The Illinois Prize honors individuals whose career contributions to public affairs reporting "represent the highest and best achievements of American journalism." The winner is chosen by UI journalism faculty.
Walt Harrington, professor of journalism and chair of the Illinois Prize committee, said Talese changed American journalism forever by recognizing that "artistry and factuality can coexist."
The "New Journalism" developed by Talese and author Tom Wolfe, among others, gained prominence in the 1960s and 1970s and is now an integral part of journalism training.
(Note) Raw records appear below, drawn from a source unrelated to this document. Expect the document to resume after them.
/-! Bytes of memory that are dropped by address. -/

theorem get_filter_key {α : Type} [DecidableEq α] {d : α} (p : Nat → Bool) (k : Nat) : ∀ {m : List (Nat × α)} {lo : Nat}, Sparse.wfFrom d lo m = true →
    Sparse.get d (m.filter fun c => p c.1) k = if p k then Sparse.get d m k else d
  | [], _, _ => by simp [Sparse.get]
  | (a, v) :: r, lo, hw => by
    simp only [Sparse.wfFrom, Bool.and_eq_true, decide_eq_true_eq] at hw
    have ih := get_filter_key p k hw.2
    by_cases ha : p a = true
    · rw [List.filter_cons_of_pos (p := fun c : Nat × α => p c.1) ha, Sparse.get, Sparse.get]
      by_cases hk : k = a
      · simp [hk, ha]
      · by_cases hlt : k < a
        · simp [hk, hlt]
        · simp only [hk, hlt, if_false, ih]
    · rw [List.filter_cons_of_neg (p := fun c : Nat × α => p c.1) ha, ih, Sparse.get]
      by_cases hk : k = a
      · simp [hk, ha]
      · by_cases hlt : k < a
        · simp [hk, hlt, get_below hw.2 (Nat.lt_succ_of_lt hlt)]
        · simp only [hk, hlt, if_false]

/-- A byte whose address is dropped reads as one that nothing has written. -/
theorem byte_filter {m : List Host.Cell} (h : Memory.wf m = true) (p : Nat → Bool) (a : Nat) :
    Memory.byte (m.filter fun c => p c.1) a = if p a then Memory.byte m a else unlisted := get_filter_key p a h

/-! Sorted lists. -/

theorem insertBy_perm {α : Type} (le : α → α → Bool) (a : α) : ∀ l : List α, (insertBy le a l).Perm (a :: l)
  | [] => .refl _
  | b :: r => by
    rw [insertBy]
    split
    · exact ((insertBy_perm le a r).cons b).trans (.swap a b r)
    · exact .refl _

theorem sortBy_perm {α : Type} (le : α → α → Bool) (l : List α) : (sortBy le l).Perm l := by
  suffices h : ∀ (l acc : List α), (l.foldl (fun acc a => insertBy le a acc) acc).Perm (acc ++ l) from h l []
  intro l
  induction l with
  | nil => simp
  | cons a r ih =>
    intro acc
    exact (ih _).trans (((insertBy_perm le a acc).append_right r).trans (List.perm_middle.symm))

theorem mem_sortBy {α : Type} {le : α → α → Bool} {l : List α} {a : α} : a ∈ sortBy le l ↔ a ∈ l := (sortBy_perm le l).mem_iff

/-! Homes, in states whose dies differ in their causal counters alone. -/

theorem lostHome_congr {s t : State} (hd : SameDies s t) (hp : t.pkg = s.pkg) (pa : Nat) : lostHome t pa = lostHome s pa := by
  have hf (d : Nat) : (t.die d).fenced = (s.die d).fenced := (congrArg Die.fenced (hd d) :)
  simp only [lostHome, hf, hp]

theorem not_lostHome_of_atHome {s : State} {pa : Nat} (h : atHome pa s = .ok () s) : lostHome s pa = false := by
  unfold atHome at h
  split at h
  · cases h
  · next hl => exact Bool.eq_false_iff.2 hl

theorem atHome_sameDies {s t : State} (hd : SameDies s t) (hp : t.pkg = s.pkg) {pa : Nat} (h : atHome pa s = .ok () s) : atHome pa t = .ok () t := by
  have ht : t.trainedAt pa = s.trainedAt pa := by rw [State.trainedAt, State.trainedAt, hp]
  have hl := not_lostHome_of_atHome h
  unfold atHome at h ⊢
  rw [lostHome_congr hd hp, hl, ht, if_neg Bool.false_ne_true]
  rw [hl, if_neg Bool.false_ne_true] at h
  split at h
  · split at h
    next hu => rw [if_pos hu]
    next => cases h
  · rfl

/-! One line written back. -/

theorem packet_m (s : State) (a b : Nat) : (packet s a b).m = s.m := by rw [packet_only]

/-- The state after a line that is not lost has been written back, with no update outstanding: its bytes in their global line (R253). -/
theorem writeBackLine_dirty {s : State} {l : SLine} (hl : l.state = .dirty) (hc : s.m.chains = []) (hp : s.m.poison = [])
    (hlost : lostHome s l.pa = false) :
    s.writeBackLine l = (packet s (homeDie l.at_) (homeDie l.pa)).setBytes l.pa (s.bytesAt l.at_ 64) := by
  have hpk := reached_packet s (homeDie l.at_) (homeDie l.pa)
  have hkept : lostHome (packet s (homeDie l.at_) (homeDie l.pa)) l.pa = false := by rw [lostHome_congr hpk.2 (reached_pkg hpk), hlost]
  simp only [State.writeBackLine, hl, if_true, applyLine, hc, List.isEmpty_nil, hkept, Bool.false_eq_true, if_false, clearPoison, packet_m, hp,
    State.bytesAt]

theorem writeBackLine_clean {s : State} {l : SLine} (hl : l.state ≠ .dirty) : s.writeBackLine l = s := by rw [State.writeBackLine, if_neg hl]

/-- t is s after stash lines have changed their state, global lines have been written, and dies have exchanged packets. -/
def Flushed (s t : State) : Prop :=
  t = { s with m := { s.m with mem := t.m.mem, slines := t.m.slines }, dies := t.dies } ∧ SameDies s t

theorem Flushed.refl (s : State) : Flushed s s := ⟨rfl, fun _ => rfl⟩

theorem Flushed.trans {s t u : State} (h : Flushed s t) (k : Flushed t u) : Flushed s u := ⟨k.1.trans (by rw [h.1]), sameDies_trans h.2 k.2⟩

theorem Flushed.pkg {s t : State} (h : Flushed s t) : t.pkg = s.pkg := by rw [h.1]
theorem Flushed.ct {s t : State} (h : Flushed s t) : t.ct = s.ct := by rw [h.1]
theorem Flushed.chains {s t : State} (h : Flushed s t) : t.m.chains = s.m.chains := by rw [h.1]
theorem Flushed.poison {s t : State} (h : Flushed s t) : t.m.poison = s.m.poison := by rw [h.1]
Narrative journalism, as it's known, continues to be judged by the "gold standard" Talese set, Harrington said.
"He's still being read two generations out," he said.
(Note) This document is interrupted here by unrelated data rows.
-- ==== Sys2Proof/Config.lean ====
section
/-! DEFINITION. What one J240 fixes: its capacities, its link constants, and the one value the manual leaves open. -/
namespace Sys2Proof.Config

/-- Train slots (R40). -/
def trainSlots : Nat := 48
/-- Active route slots (R75). -/
def routeSlots : Nat := 32
/-- Entries of the route stack (R107). -/
def stackEntries : Nat := 16
/-- Entries of the turn queue (R128). -/
def turnEntries : Nat := 6
/-- Entries of the visitor queue (R144). -/
def visitorEntries : Nat := 8
/-- Entries of the notice table (R162). -/
def noticeEntries : Nat := 32
/-- The part number and the link revision of IDENTIFY (R170). -/
def partNumber : Nat := 240
def linkRevision : Nat := 1

/-- How many hand-offs, and how many rounds of speed recomputation, one event may run. DEDUCED (log entry 31): the rules
bound an event's hand-offs well below this; a hand-off left over would stand in `State.due` for the next event. -/
def handoffBound : Nat := 64

/-- The free value of R51 (log entry 22): whether the new head direction is EAST when the tail is joined to its
neighbour on neither side. It has no body; `State.freeCount` gives every reversal a value of its own. -/
opaque unjoinedReversal : Nat → Bool

end Sys2Proof.Config
end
Talese began his journalism career in high school, writing for the local Sentinel-Ledger in Ocean City, N.J. After graduating from the University of Alabama, he worked at the New York Times, first as a copyboy and then a reporter.
In an introduction to his latest book, a collection of sports journalism called "The Silent Season of a Hero," Talese talks about how he tried to incorporate the techniques of his favorite fiction writers, such as F. Scott Fitzgerald and Carson McCullers, into his early newspaper stories.
Those attempts were regarded with suspicion by Times editors who were used to more formulaic writing in the "paper of record," he said this week. "They wanted facts, not a turn of phrase."
He left the paper in 1965 and went on to write for Esquire, Harper's Magazine, The New Yorker and Newsweek.
His April 1966 profile of Frank Sinatra, published in Esquire, caused a sensation in writing circles, and in 2003 the magazine named it "the best story Esquire ever published." Talese couldn't get an interview with Sinatra but spent months following the singer and his entourage before writing the story headlined, "Frank Sinatra Has a Cold."
The full story is here [3].
Talese, who is now writing a book about his 50-year marriage to editor Nan Talese, is pleased to see so many journalists incorporate storytelling in their writing today. He cited the work of foreign correspondents in Iraq and Afghanistan, including Jon Lee Anderson at The New Yorker and Dexter Filkins at the Times.